Aquel que se humilla será el más grande en el Reino de los Cielos, tal es la respuesta de Jesús. Apunta así, sobre todo, contra el orgullo espiritual, primero de todos los pecados mortales, que cierra inexorablemente las puertas del cielo. Y para reforzar su intención, añade: «Y aquel que escandaliza a uno de esos pequeños que creen mí, más le valiera que se le atase una muela de molino al cuello y se le arrojara al mar.» Porque si es necesario guiar nuestras vidas hasta convertirnos en seres juiciosos y responsables, otro tanto puede decirse de mantener lo que en nosotros hay de inocente y puro al ejemplo del niño. La obra del mal consiste en reducir y en destruir, y no podemos impedirlo. El mundo no es un paraíso; es una imperfección donde el mal tiene su lugar. «Es preciso que llegue el escándalo», dice Jesús, «pero ¡ay de aquel por quien el escándalo llegue!».

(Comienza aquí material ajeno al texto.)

/-- FLUSH_END (R257, R438, R440, R441, R443, R449): the flush's programs, and those it did not cut, have ended; its duration and energy,
at most 12 J, are recorded, and power goes, or the reset follows. -/
def execFlushEnd (energy : Nat) (s : State) : Host.Outcome State Fault Refusal :=
  if s.flt.flushing ∧ s.flt.flushed ∧ !(s.fls.banks.any fun b => programming b.2) then
    let ran := s.ftl.flushReady
    let ticks := if ran then min 65535 ((s.clk.now - s.flt.flushAt) / 8) else 0
    let s := { s with flt := { s.flt with flushTicks := ticks, flushMj := if ran then min 1200 energy else 0 } }
    .next (if !s.clk.volts then powerOff s
           else if s.clk.powerFail then restart 2 s
           else if s.flt.flushKind = 6 then thermalStop s
           else restart s.flt.flushKind s)
  else .next s

/-! ## Sled resets (R438, R443, R495) -/

/-- Whether the sled takes up a reset: it has power, and none is in progress. -/
def mayReset (s : State) : Bool := s.clk.volts && !s.flt.flushing && !s.flt.thermalOff

/-- A subsystem reset: kind 3, which also starts a sled that a thermal reset stopped (R438, R443). -/
def subsystemReset (s : State) : State :=
  if s.clk.volts && s.flt.thermalOff then restart 3 s else if mayReset s then beginFlush 3 s else s

/-- NSSR_RESET (R438): NSSR written with 0x4E56_4D65 on either controller. -/
def execNssrReset (ctrl val : Nat) (s : State) : Host.Outcome State Fault Refusal :=
  if val = 0x4E564D65 ∧ (hostPortUp s ctrl ∨ (ctrl < 2 ∧ s.flt.thermalOff)) then .next (subsystemReset s) else .next s

/-- NVME_MI_SUBSYSTEM_RESET (R438, R495): the endpoint answers from the end of phase 1. -/
def execNvmeMiSubsystemReset (s : State) : Host.Outcome State Fault Refusal :=
  if endpointUp s ∨ s.flt.thermalOff then .next (subsystemReset s) else .next s

/-- WATCHDOG_RESET (R438): kind 4. -/
def execWatchdogReset (s : State) : Host.Outcome State Fault Refusal := .next (if mayReset s then beginFlush 4 s else s)

/-- FAULT_RESET (R438): kind 5. -/
def execFaultReset (s : State) : Host.Outcome State Fault Refusal := .next (if mayReset s then beginFlush 5 s else s)

/-- THERMAL_TRIP (R443): kind 6, from THERMAL_TRIP on. -/
def execThermalTrip (celsius : Nat) (s : State) : Host.Outcome State Fault Refusal :=
  if s.img.loaded ∧ s.img.thermalTrip ≤ celsius then .next (if mayReset s then beginFlush 6 s else s) else .next s

/-- THERMAL_WARN (R443, R448): Critical Warning bit 1. -/
def execThermalWarn (celsius : Nat) (s : State) : Host.Outcome State Fault Refusal :=
  if s.img.loaded ∧ s.img.thermalWarn ≤ celsius then
    let t := { s with flt := { s.flt with thermalWarn := true, critTemp := true } }
    .next (if s.flt.critTemp then t else reportEvent 1 t)
  else .next s

/-- THERMAL_WARN_CLEAR (R443, R448): the hottest sensor is 5 °C below THERMAL_WARN. -/
def execThermalWarnClear (celsius : Nat) (s : State) : Host.Outcome State Fault Refusal :=
  if s.img.loaded ∧ celsius + 5 ≤ s.img.thermalWarn then .next { s with flt := { s.flt with thermalWarn := false, critTemp := false } }
  else .next s

/-! ## The reserve (R381, R442) -/

/-- One measurement, in units of 10 mJ: below 24 J and below 14 J; below 14 J what the write buffer holds is flushed at once. Both
states end when a measurement reaches 24 J. -/
def measure (mj10 : Nat) (s : State) : State :=
  let s := { s with flt := { s.flt with reserveMj := min mj10 65535, charged := true } }
  if 2400 ≤ mj10 then { s with flt := { s.flt with reserveLow := false, reserveCrit := false } }
  else
    let crit := decide (mj10 < 1400)
    let t := { s with flt := { s.flt with reserveLow := true, reserveCrit := s.flt.reserveCrit || crit } }
    let t := if crit && !s.flt.reserveCrit && !s.ftl.buf.isEmpty then flushAll t else t
    if s.flt.reserveLow then t else reportEvent 0 t

/-- RESERVE_CHARGED (R442, R483): the first measurement of a start-up. -/
def execReserveCharged (mj10 : Nat) (s : State) : Host.Outcome State Fault Refusal :=
  if s.clk.volts ∧ !s.flt.charged ∧ !s.flt.flushing ∧ !s.flt.thermalOff then .next (measure mj10 s) else .next s

/-- RESERVE_MEASURE (R442): every 3,600 s (log 3). -/
def execReserveMeasure (mj10 : Nat) (s : State) : Host.Outcome State Fault Refusal :=
  if s.clk.volts ∧ s.flt.charged ∧ !s.flt.flushing ∧ !s.flt.thermalOff then .next (measure mj10 s) else .next s

/-- FLUSH_READY (R381): every re-erase of flush superblocks has ended, and the first measurement has completed. -/
def execFlushReady (s : State) : Host.Outcome State Fault Refusal :=
  let pend := s.ftl.supers.any fun x => x.stream == 4 && (superBlocks x).any fun d => pending s.ftl d.1 d.2
  if 5 ≤ s.boot.phase ∧ s.flt.charged ∧ !pend ∧ !s.flt.flushing then .next { s with ftl := { s.ftl with flushReady := true } }
  else .next s

/-! ## Controllers and ports (R301, R382, R439, R461, R488 to R490) -/

/-- CC.EN of a controller. -/
def setEnabled (c : Nat) (on : Bool) (s : State) : State :=
  if c = 0 then { s with hif := { s.hif with ccEn0 := on } } else { s with hif := { s.hif with ccEn1 := on } }

/-- CSTS.RDY of a controller. -/
def setRdy (c : Nat) (on : Bool) (s : State) : State :=
  if c = 0 then { s with hif := { s.hif with rdy0 := on } } else { s with hif := { s.hif with rdy1 := on } }

/-- Whether CC.EN is set. -/
def enabled (s : State) (c : Nat) : Bool := if c = 0 then s.hif.ccEn0 else s.hif.ccEn1

/-- A Controller Level Reset: its commands end without completions, programs at their next command boundary; its queues and
its MB_CHIME are gone; CC.EN is clear (R301, R461). -/
def resetController (c : Nat) (s : State) : State :=
  let progs := s.hif.outs.filter fun o => o.ctrl == c && isProgram o.cmd.op && !o.dead
  let s := progs.foldl (fun s o => abortProg o.fn 0 0x07 (updOut o.fn (fun o => { o with dead := true }) s)) s
  let s := { s with hif := { s.hif with outs := s.hif.outs.filter fun o => o.ctrl != c || o.dead
                                        sqs := s.hif.sqs.filter fun q => q.ctrl != c, cqs := s.hif.cqs.filter fun q => q.ctrl != c }
                    key := { s.key with authed := s.key.authed.filter fun a => a.1 != c } }
  let s := { s with hif := { s.hif with aers := s.hif.aers.filter fun f => s.hif.outs.any fun o => o.fn == f
                                        features := s.hif.features.filter fun p => p.1 % 2 != c } }
  let s := setAb c 3 s
  let s := if c = 0 then { s with mbx := { s.mbx with chime0 := Chime.reset } } else { s with mbx := { s.mbx with chime1 := Chime.reset } }
  setRdy c false (setEnabled c false s)

/-- CONTROLLER_LEVEL_RESET (R301, R439). -/
def execControllerLevelReset (ctrl : Nat) (s : State) : Host.Outcome State Fault Refusal :=
  if hostPortUp s ctrl then .next (resetController ctrl s) else .next s

/-- Whether a controller's host interface has left start-up: phase 6 has ended, or phase 2 in the maintenance state (R373, R382). -/
def hostReady (s : State) : Bool := s.boot.phase == 7 || s.boot.maint

/-- The admin queues of a controller: they exist from CC.EN on. -/
def adminQueues (c : Nat) (s : State) : State :=
  let sq : Sq := { Sq.reset with ctrl := c }
  let cq : Cq := { Cq.reset with ctrl := c }
  { s with hif := { s.hif with sqs := s.hif.sqs ++ [sq], cqs := s.hif.cqs ++ [cq] } }

/-- CC_ENABLE (R382): CSTS.RDY follows at the later of this and the end of phase 6. -/
def execCcEnable (ctrl : Nat) (s : State) : Host.Outcome State Fault Refusal :=
  if hostPortUp s ctrl ∧ !enabled s ctrl then .next (setRdy ctrl (hostReady s) (adminQueues ctrl (setEnabled ctrl true s))) else .next s

/-- Whether a port's link trains: PERST# and PWRDIS deasserted, PERST# since PWRDIS (R490), REFCLK running, its package up and start-up past phase 1. -/
def linkTrains (s : State) (p : Nat) : Bool :=
  let x := pciOf s p
  !x.perst && !x.pwrdis && !x.held && x.refclk && decide (2 ≤ s.boot.phase) && !s.flt.flushing && !s.flt.thermalOff && s.clk.volts

/-- The link of a port is up where it can train. -/
def trainLink (p : Nat) (s : State) : State := if linkTrains s p then modPci p (fun x => { x with link := true }) s else s

/-- PERST_ASSERT (R439, R461, R488): one port and its controller are reset. -/
def execPerstAssert (port : Nat) (s : State) : Host.Outcome State Fault Refusal :=
  if port < 2 then .next (modPci port (fun x => { x with perst := true, link := false }) (resetController port s)) else .next s

/-- PERST_DEASSERT (R382, R490): the port trains; its deassertion after that of PWRDIS ends the hold of PWRDIS. -/
def execPerstDeassert (port : Nat) (s : State) : Host.Outcome State Fault Refusal :=
  if port < 2 ∧ (pciOf s port).perst then
    .next (trainLink port (modPci port (fun x => { x with perst := false, held := x.held && x.pwrdis }) s))
  else .next s

/-- PWRDIS_ASSERT (R490): the port is held as though PERST# were asserted. -/
def execPwrdisAssert (port : Nat) (s : State) : Host.Outcome State Fault Refusal :=
  if port < 2 then .next (modPci port (fun x => { x with pwrdis := true, held := true, link := false }) (resetController port s)) else .next s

Nuestro deber es crecer y convertirnos en hombres maduros, responsables y razonables. Debemos servirnos de nuestra razón y, según nuestra capacidad, ampliar nuestro saber. Pero este cometido no debe ocultar la vista del modelo que el niño, en su inocencia, constituye. Justamente en él encontramos a la creación en su totalidad: desde el punto de vista microcósmico es el grano de mostaza que debe abrirse camino hasta llegar a ser un árbol majestuoso, cósmicamente es una expresión del proceso de creación continua y, en fin, en el plano metacósmico, representa la misericordia divina que dispensa sin solución de continuidad la nueva vida. Podemos entonces comprender verdaderamente que estas palabras del Hijo del hombre nos conciernen a todos: «Dejad a los niños venir a mí, no se lo impidáis; porque el Reino de Dios es de los que se parecen a ellos.»